If Stroheim won the battle over this film, he eventually lost the war. Thalberg would refuse to let him star in the next film he wanted to write and direct, Merry-Go-Round (1923). Stroheim soon became the first director ever to be fired from his own project. Henceforth, the producer was in charge, not just at Universal, but everywhere else too.

Thalberg left Universal shortly after firing Stroheim, in part because he didn’t want to marry Laemmle’s daughter Rosabelle (Thalberg’s mother, for her part, was dead-set against the match, not least because she thought Rosabelle had a pointy chin). Also, he was too ambitious for Universal, and Laemmle’s sometimes chaotic organisation made it difficult for him to make the sorts of films he wanted to see. He became one of the founding figures at MGM, where he clashed again with Stroheim on Greed (1924) and The Merry Widow (1925).

The background to all of this can be found in Richard Koszarski’s 1979 documentary The Man You Loved to Hate, as well as his book Von: The Life and Films of Erich von Stroheim (2004). Arthur Lennig’s 2000 biography Stroheim usefully complements Koszarski’s work. But really, you must see Foolish Wives itself: it deserves to be spoken of in the same breath as Citizen Kane (1941) as a landmark in the artistic development of cinema. You might also compare it with Francis Ford Coppola’s first two Godfather films (1972 and 1974, respectively) as a rich, subtle, and psychologically complex character study.

For some tastes, the film is slow and a little haphazard; but the pacing makes more sense when you remember that the two-and-a-half-hour movie available today is perhaps a third of the length that Stroheim intended: he preferred to make films that seemed at least as long as one of Wagner’s operas.

The newly restored Blu-ray edition of Foolish Wives from Flicker Alley is an improvement on the already excellent 2002 DVD, mainly because the picture quality is so good. This is as clear an image as you will see of this film: not only is Foolish Wives over a century old, but the original negatives also disappeared decades ago.

Audiences tend to remember Stroheim purely as a heavy-set character actor, in Sunset Boulevard, as well as Jean Renoir’s classic World War One drama La Grande illusion (1937), in which he plays Captain von Rauffenstein, a sympathetic, humane version of “the man you loved to hate.” The film is in many ways a generous tribute to Stroheim: Renoir gratefully accepted many of his star’s directorial suggestions, which give the film a peculiar melancholy that is otherwise encountered nowhere else in Renoir’s oeuvre.

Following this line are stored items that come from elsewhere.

-- ==== Sys2Proof/Tests/Slice0.lean ====
section
/-! SUPPORT. Tests. Every expected value is written out from the tables of 30_encoding.md or is a vector V<n> of
95_test_vectors.md; after them, for every obligation with hypotheses, states and operands that meet them. -/

namespace Sys2Proof.Tests

open Sys2Proof Sys2Proof.Machine

/-! ### Helpers -/

/-- A reading of the next state, where there is one. -/
def after {α : Type} (f : State → α) : Result → Option α
  | .next s => some (f s)
  | _ => none

/-- The reset state with definite levels on its outputs. -/
def base : State := { State.reset with mainSignal := .low, progSignal := .low }

/-- `base` with other registers on the main track. -/
def withMain (T : Track) : State := { base with main := T }

/-- `base` with another programming side. -/
def withProg (p : Prog) : State := { base with prog := some p }

/-- `base` without a programming track. -/
def mainOnly : State := { base with prog := none }

/-- A main track at reset but for its position. -/
def mainAt (w : Wave) (rem bytes : BitVec 8) (bits : Fin 9) : Track :=
  { base.main with state := w, remainingPreambles := rem, bytesSent := bytes, bitsSent := bits }

/-- The programming side with a session armed: threshold 160, baseline 100 (section 2.5 of 95_test_vectors.md). -/
def armed : Prog := { Prog.reset Params.default with
  track := { Track.reset Params.default false with transmitRepeats := 3 }
  session := { AckSession.reset with ackBaseline := 100, ackThreshold := 160, ackPending := true } }

/-- `armed` with a pulse in progress since `us`, armed at `ms`. -/
def inPulse (us ms : Time) : Prog :=
  { armed with session := { armed.session with ackPulseStart := us, ackCheckStart := ms } }

/-- The state `s` with the inputs `c`, `us`, `ms`. -/
def drawing (c : Nat) (us ms : Time) (s : State) : State := { s with env := ⟨c, us, ms, []⟩ }

/-- The state `s` with operand registers for a `schedulePacket`. -/
def withPayload (bs : List Byte) (n reps : BitVec 8) (s : State) : State :=
  { s with port := { s.port with args := { s.port.args with argBytes := bs, argCount := n, argRepeats := reps } } }

/-- The position of the main track. -/
def mainPosition (s : State) : Wave × BitVec 8 × BitVec 8 × Fin 9 := s.main.position

/-- Parameters with a booster 2 on the main track. -/
def boosted : Params := { Params.default with chainMain := ⟨0, [2]⟩, ok := by decide }

/-! ### WellFormed -/

/-- R102: a word whose low bits are zero is no `OP_RESERVED_LOWBITS`. -/
theorem test_wf_lowbits_zero : Instr.wf (.opReservedLowbits 0x18) = false := by decide
/-- R102: a reserved operation code is another row's. -/
theorem test_wf_lowbits_reserved_op : Instr.wf (.opReservedLowbits 0xB1) = false := by decide
/-- R102, V81. -/
theorem test_wf_lowbits_good : Instr.wf (.opReservedLowbits 0x11) = true := by decide
/-- R85. -/
theorem test_wf_wave6 : Instr.wf .waveReserved6 = false := by decide
/-- R85. -/
theorem test_wf_wave7 : Instr.wf .waveReserved7 = false := by decide
/-- R93. -/
theorem test_wf_ack3 : Instr.wf .ackResultReserved3 = false := by decide

/-! ### Decoding, words written out from the tables -/

/-- R81: the wave codes, three bits. -/
theorem test_decode_wave (t : TrackSel) :
    decode true ⟨.wave, 0b000, t⟩ = .ok (.waveStart t) ∧ decode true ⟨.wave, 0b001, t⟩ = .ok (.waveMid1 t) ∧
    decode true ⟨.wave, 0b010, t⟩ = .ok (.waveHigh0 t) ∧ decode true ⟨.wave, 0b011, t⟩ = .ok (.waveMid0 t) ∧
    decode true ⟨.wave, 0b100, t⟩ = .ok (.waveLow0 t) ∧ decode true ⟨.wave, 0b101, t⟩ = .ok (.wavePending t) := by
  cases t <;> decide

/-- R85: codes 6 and 7 are refused by name. -/
theorem test_decode_wave_reserved :
    decode true ⟨.wave, 0b110, .main⟩ = .error (.reservedWaveCode 6) ∧
    decode true ⟨.wave, 0b111, .main⟩ = .error (.reservedWaveCode 7) := by decide

/-- R101, R105: the command words of the ten operations, main track. -/
theorem test_decode_port_main :
    decodePort 0b00010000 = .schedulePacket .main ∧ decodePort 0b00100000 = .setAckBaseline .main ∧
    decodePort 0b00110000 = .setAckPending .main ∧ decodePort 0b01000000 = .getAck .main ∧
    decodePort 0b01010000 = .setPowerMode .main ∧ decodePort 0b01100000 = .getPowerMode .main ∧
    decodePort 0b01110000 = .setPowerModeId .main ∧ decodePort 0b10000000 = .getPowerModeId .main ∧
    decodePort 0b10010000 = .poll .main ∧ decodePort 0b10100000 = .setConfig .main := by decide

/-- R101, R105, V82: the same with `CMD[3]` = 1. -/
theorem test_decode_port_prog :
    decodePort 0b00011000 = .schedulePacket .prog ∧ decodePort 0b00101000 = .setAckBaseline .prog ∧
    decodePort 0b00111000 = .setAckPending .prog ∧ decodePort 0b01001000 = .getAck .prog ∧
    decodePort 0b01011000 = .setPowerMode .prog ∧ decodePort 0b01101000 = .getPowerMode .prog ∧
    decodePort 0b01111000 = .setPowerModeId .prog ∧ decodePort 0b10001000 = .getPowerModeId .prog ∧
    decodePort 0b10011000 = .poll .prog ∧ decodePort 0b10101000 = .setConfig .prog := by decide

/-- R102, V80, V81: the reserved command words. -/
theorem test_decode_port_reserved :
    decodePort 0b00000000 = .opReserved0 0b0000 ∧ decodePort 0b10110000 = .opReservedB 0b0000 ∧
    decodePort 0b11000111 = .opReservedC 0b0111 ∧ decodePort 0b11010001 = .opReservedD 0b0001 ∧
    decodePort 0b11101000 = .opReservedE 0b1000 ∧ decodePort 0b11111000 = .opReservedF 0b1000 ∧
    decodePort 0b00010001 = .opReservedLowbits 0b00010001 ∧
    decodePort 0b10101100 = .opReservedLowbits 0b10101100 := by decide

/-- R211, R197: the strobe. -/
theorem test_decode_strobe :
    decode true ⟨.strobe, 1, .main⟩ = .ok .tick ∧ decode false ⟨.strobe, 1, .main⟩ = .ok .tickMainOnly ∧
    decode true ⟨.strobe, 0, .main⟩ = .error .noStrobe := by decide

/-- R93: the result codes. -/
theorem test_decode_ack :
    decode true ⟨.ackResult, 0b00, .main⟩ = .ok .ackResultNoAck ∧
    decode true ⟨.ackResult, 0b01, .main⟩ = .ok .ackResultAck ∧
    decode true ⟨.ackResult, 0b10, .main⟩ = .ok .ackResultPending ∧
    decode true ⟨.ackResult, 0b11, .main⟩ = .error .reservedAckResult := by decide

/-- R94: the level codes. -/
theorem test_decode_level :
    decode true ⟨.level, 0b0, .main⟩ = .ok (.levelLow .main) ∧
    decode true ⟨.level, 0b1, .prog⟩ = .ok (.levelHigh .prog) := by decide

/-- R87: the mask entries. -/
theorem test_decode_mask (t : TrackSel) :
    decode true ⟨.bitmask, 0x00, t⟩ = .ok (.bitmask0 t) ∧ decode true ⟨.bitmask, 0x80, t⟩ = .ok (.bitmask1 t) ∧
    decode true ⟨.bitmask, 0x40, t⟩ = .ok (.bitmask2 t) ∧ decode true ⟨.bitmask, 0x20, t⟩ = .ok (.bitmask3 t) ∧
    decode true ⟨.bitmask, 0x10, t⟩ = .ok (.bitmask4 t) ∧ decode true ⟨.bitmask, 0x08, t⟩ = .ok (.bitmask5 t) ∧
    decode true ⟨.bitmask, 0x04, t⟩ = .ok (.bitmask6 t) ∧ decode true ⟨.bitmask, 0x02, t⟩ = .ok (.bitmask7 t) ∧
    decode true ⟨.bitmask, 0x01, t⟩ = .ok (.bitmask8 t) ∧
    decode true ⟨.bitmask, 0x03, t⟩ = .error (.notAMaskEntry 3) := by
  cases t <;> decide

/-- R91: the filler packets. -/
theorem test_decode_filler :
    decode true ⟨.filler, 0xFF00FF, .main⟩ = .ok .idlePacket ∧ decode true ⟨.filler, 0x000000, .main⟩ = .ok .resetPacket ∧
    decode true ⟨.filler, 0xFF00FE, .main⟩ = .error (.notAFillerPacket 0xFF00FE) := by decide

/-- R40: the register numbers. -/
theorem test_decode_cfg :
    decode true ⟨.cfgReg, 0b000, .main⟩ = .ok .cfgProgTrackSyncMain ∧
    decode true ⟨.cfgReg, 0b001, .main⟩ = .ok .cfgProgTrackBoosted ∧
    decode true ⟨.cfgReg, 0b010, .main⟩ = .ok .cfgAckLimit ∧
    decode true ⟨.cfgReg, 0b011, .main⟩ = .ok .cfgMinAckPulseDuration ∧
    decode true ⟨.cfgReg, 0b100, .main⟩ = .ok .cfgMaxAckPulseDuration ∧
    decode true ⟨.cfgReg, 0b101, .main⟩ = .ok .cfgReserved5 ∧ decode true ⟨.cfgReg, 0b110, .main⟩ = .ok .cfgReserved6 ∧
    decode true ⟨.cfgReg, 0b111, .main⟩ = .ok .cfgReserved7 ∧
    decode true ⟨.cfgReg, 0b1000, .main⟩ = .error (.wordTooWide .cfgReg 8) := by decide

/-- Bare table words (log entry 3): a byte that is a command, a wave code, a filler packet, and a refused code. -/
theorem test_decode_table_word :
    decodeTableWord 8 0x18 = some (.schedulePacket .prog) ∧ decodeTableWord 8 2 = some (.waveHigh0 .main) ∧
    decodeTableWord 24 0xFF00FF = some .idlePacket ∧ decodeTableWord 8 6 = none := by decide

/-! ### Tables, memory, reset -/

/-- V1. -/
theorem test_next_table : [Wave.start, .mid1, .high0, .mid0, .low0, .pending].map nextWave =
    [.pending, .start, .mid0, .low0, .start, .pending] := by decide
/-- V2. -/
theorem test_level_table : [Wave.start, .mid1, .high0, .mid0, .low0, .pending].map levelOf =
    [.high, .low, .high, .low, .low, .low] := by decide
/-- V5. -/
theorem test_mask_table : (List.finRange 9).map bitMask = [0x00, 0x80, 0x40, 0x20, 0x10, 0x08, 0x04, 0x02, 0x01] := by
  decide
/-- V40. -/
theorem test_checksum : xorAll [0xFF, 0xFF] = 0 ∧ xorAll [0xFF] = 0xFF ∧ xorAll [] = 0 ∧
    xorAll [0x03, 0x22, 0x10] = 0x31 := by decide
/-- R46: the buffers at reset are in canonical form and hold the fillers. -/
theorem test_reset_memory :
    base.main.transmitBuffer.wf = true ∧ base.main.pendingBuffer.wf = true ∧
    base.main.transmitBuffer.bytes 6 = [0xFF, 0x00, 0xFF, 0x00, 0x00, 0x00] ∧
    base.prog.map (fun p => p.track.transmitBuffer.bytes 6) = some [0, 0, 0, 0, 0, 0] := by decide
/-- A cell written with what an unlisted cell reads is not listed. -/
theorem test_memory_canonical : Memory.write [(0, 0xFF), (2, 0xFF)] 0 0x00 = [(2, 0xFF)] ∧
    Memory.write [(0, 0xFF), (2, 0xFF)] 1 0x07 = [(0, 0xFF), (1, 0x07), (2, 0xFF)] := by decide

/-! ### The wave rows -/

/-- V12, V10 tick 0: `START` on a preamble bit. -/
theorem test_waveStart : after (fun s => (mainPosition s, s.mainSignal)) (exec (.waveStart .main) base) =
    some ((.mid1, 16, 0, 0), .high) := by decide
/-- V10 tick 1. -/
theorem test_waveMid1 : after (fun s => (mainPosition s, s.mainSignal))
    (exec (.waveMid1 .main) (withMain (mainAt .mid1 16 0 0))) = some ((.start, 16, 0, 0), .low) := by decide
/-- V10 tick 35. -/
theorem test_waveHigh0 : after (fun s => (mainPosition s, s.mainSignal))
    (exec (.waveHigh0 .main) (withMain (mainAt .high0 0 0 1))) = some ((.mid0, 0, 0, 1), .high) := by decide
/-- V10 tick 36. -/
theorem test_waveMid0 : after (fun s => (mainPosition s, s.mainSignal))
    (exec (.waveMid0 .main) (withMain (mainAt .mid0 0 0 1))) = some ((.low0, 0, 0, 1), .low) := by decide
/-- V10 tick 37. -/
theorem test_waveLow0 : after (fun s => (mainPosition s, s.mainSignal))
    (exec (.waveLow0 .main) (withMain (mainAt .low0 0 0 1))) = some ((.start, 0, 0, 1), .low) := by decide
/-- R82, R83: the last row of the two tables. -/
theorem test_wavePending : after (fun s => (mainPosition s, s.mainSignal))
    (exec (.wavePending .main) (withMain (mainAt .pending 0 0 1))) = some ((.mid1, 0, 0, 2), .low) := by decide
/-- R86: a '0' is `H H L L`, a '1' is `H L` (V3, V4). -/
theorem test_bit_levels : bitLevels true = [.high, .low] ∧ bitLevels false = [.high, .high, .low, .low] := by decide
/-- R90: the tick counts of the two filler packets. -/
theorem test_filler_ticks : 2 * 17 + 36 * 3 - 2 * ones [0xFF, 0x00, 0xFF] = 110 ∧
    2 * 23 + 36 * 3 - 2 * ones [0x00, 0x00, 0x00] = 154 := by decide

/-! ### The encoder -/

/-- R111. -/
theorem test_level : after (fun s => s.port.rsp) (exec (.level .main) (withMain (mainAt .high0 0 0 1))) =
    some (.level .high) := by decide
/-- R112. -/
theorem test_step : after (fun s => s.main.state) (exec (.step .main) (withMain (mainAt .low0 0 0 1))) =
    some .start := by decide
/-- V13, V14, V15, V16, V17. -/
theorem test_advance :
    [mainAt .pending 1 0 0, mainAt .pending 0 0 0, mainAt .pending 0 0 1, mainAt .pending 0 1 1,
      mainAt .pending 0 0 8].map (fun T => after mainPosition (exec (.advance .main) (withMain T))) =
    [some (.mid1, 0, 0, 0), some (.high0, 0, 0, 1), some (.mid1, 0, 0, 2), some (.high0, 0, 1, 2),
      some (.mid1, 0, 1, 0)] := by decide
/-- V18. -/
theorem test_advance_boundary :
    after (fun s => (mainPosition s, s.main.transmitBuffer.bytes 3, s.main.transmitLength, s.main.sentResetsSincePacket))
      (exec (.advance .main) (withMain (mainAt .pending 0 2 8))) =
    some ((.mid1, 17, 0, 0), [0xFF, 0x00, 0xFF], 3, 1) := by decide
/-- V22: repeat before pending. -/
theorem test_packetBoundary_repeat :
    after (fun s => (s.main.transmitRepeats, s.main.packetPending, s.main.remainingPreambles))
      (exec (.packetBoundary .main) (withMain { base.main with transmitRepeats := 2, packetPending := true })) =
    some (1, true, 17) := by decide
/-- V23: the pending packet. -/
theorem test_packetBoundary_pending :
    after (fun s => (s.main.transmitBuffer.bytes 4, s.main.transmitLength, s.main.transmitRepeats, s.main.packetPending))
      (exec (.packetBoundary .main) (withMain { base.main with
        pendingBuffer := [(0, 0x03), (1, 0x22), (2, 0x10), (3, 0x31)]
        pendingLength := 4
        pendingRepeats := 2
        packetPending := true })) =
    some ([0x03, 0x22, 0x10, 0x31], 4, 2, false) := by decide
/-- V24, V25, V26. -/
theorem test_idlePacket :
    after (fun s => (s.main.transmitBuffer.bytes 4, s.main.transmitLength, s.main.sentResetsSincePacket))
      (exec .idlePacket (withMain { base.main with
        transmitBuffer := [(0, 0x03), (1, 0x22), (2, 0x10), (3, 0x31)]
        transmitLength := 4
        sentResetsSincePacket := 249 })) = some ([0xFF, 0x00, 0xFF, 0x31], 3, 250) ∧
    after (fun s => s.main.sentResetsSincePacket)
      (exec .idlePacket (withMain { base.main with sentResetsSincePacket := 250 })) = some 250 := by decide
/-- R6: the filler is the parameter's, at a packet boundary too. -/
theorem test_filler_parameter :
    after (fun s => s.main.transmitBuffer.bytes 3) (exec (.packetBoundary .main) { base with
      par := { Params.default with idlePacket := [0x12, 0x34, 0x26], ok := by decide } }) =
    some [0x12, 0x34, 0x26] := by decide
/-- V27. -/
theorem test_resetPacket :
    after (fun s => s.prog.map fun p => (p.track.transmitBuffer.bytes 3, p.track.sentResetsSincePacket))
      (exec .resetPacket (withProg { armed with track := { armed.track with sentResetsSincePacket := 6 } })) =
    some (some ([0, 0, 0], 7)) := by decide
/-- R94. -/
theorem test_level_rows :
    after (fun s => (s.progSignal, s.out)) (exec (.levelHigh .prog) base) = some (.high, [.setSignal .prog .high]) ∧
    after (fun s => (s.mainSignal, s.out)) (exec (.levelLow .main) base) = some (.low, [.setSignal .main .low]) := by
  decide
/-- V6: byte 0xA5 at the nine indexes resolves 0, 1, 0, 1, 0, 0, 1, 0, 1. -/
theorem test_mask_rows :
    (List.finRange 9).map (fun k => after (fun s => bitOf s.main.state)
      (exec (maskInstr k .main) (withMain { base.main with transmitBuffer := [(0, 0xA5)] }))) =
    [false, true, false, true, false, false, true, false, true].map some := by decide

Erich von Stroheim is arguably the most fascinating figure in the early history of cinema. His life as well as his art seems ennobled by an air of tragic dignity that helps him transcend his eccentricity, occasional squalor, and bizarre fixation with the perverse. He was more than merely an actor in a costume: he was a consummate artist, who aimed to make films that were as deep and illuminating as serious literature.

The new restoration of Foolish Wives enables audiences fully to experience the first Hollywood film that seems more like the work of a mature Modernist writer than a mere play of flickering shadows on a screen. For this, especially, Flicker Alley deserves our applause.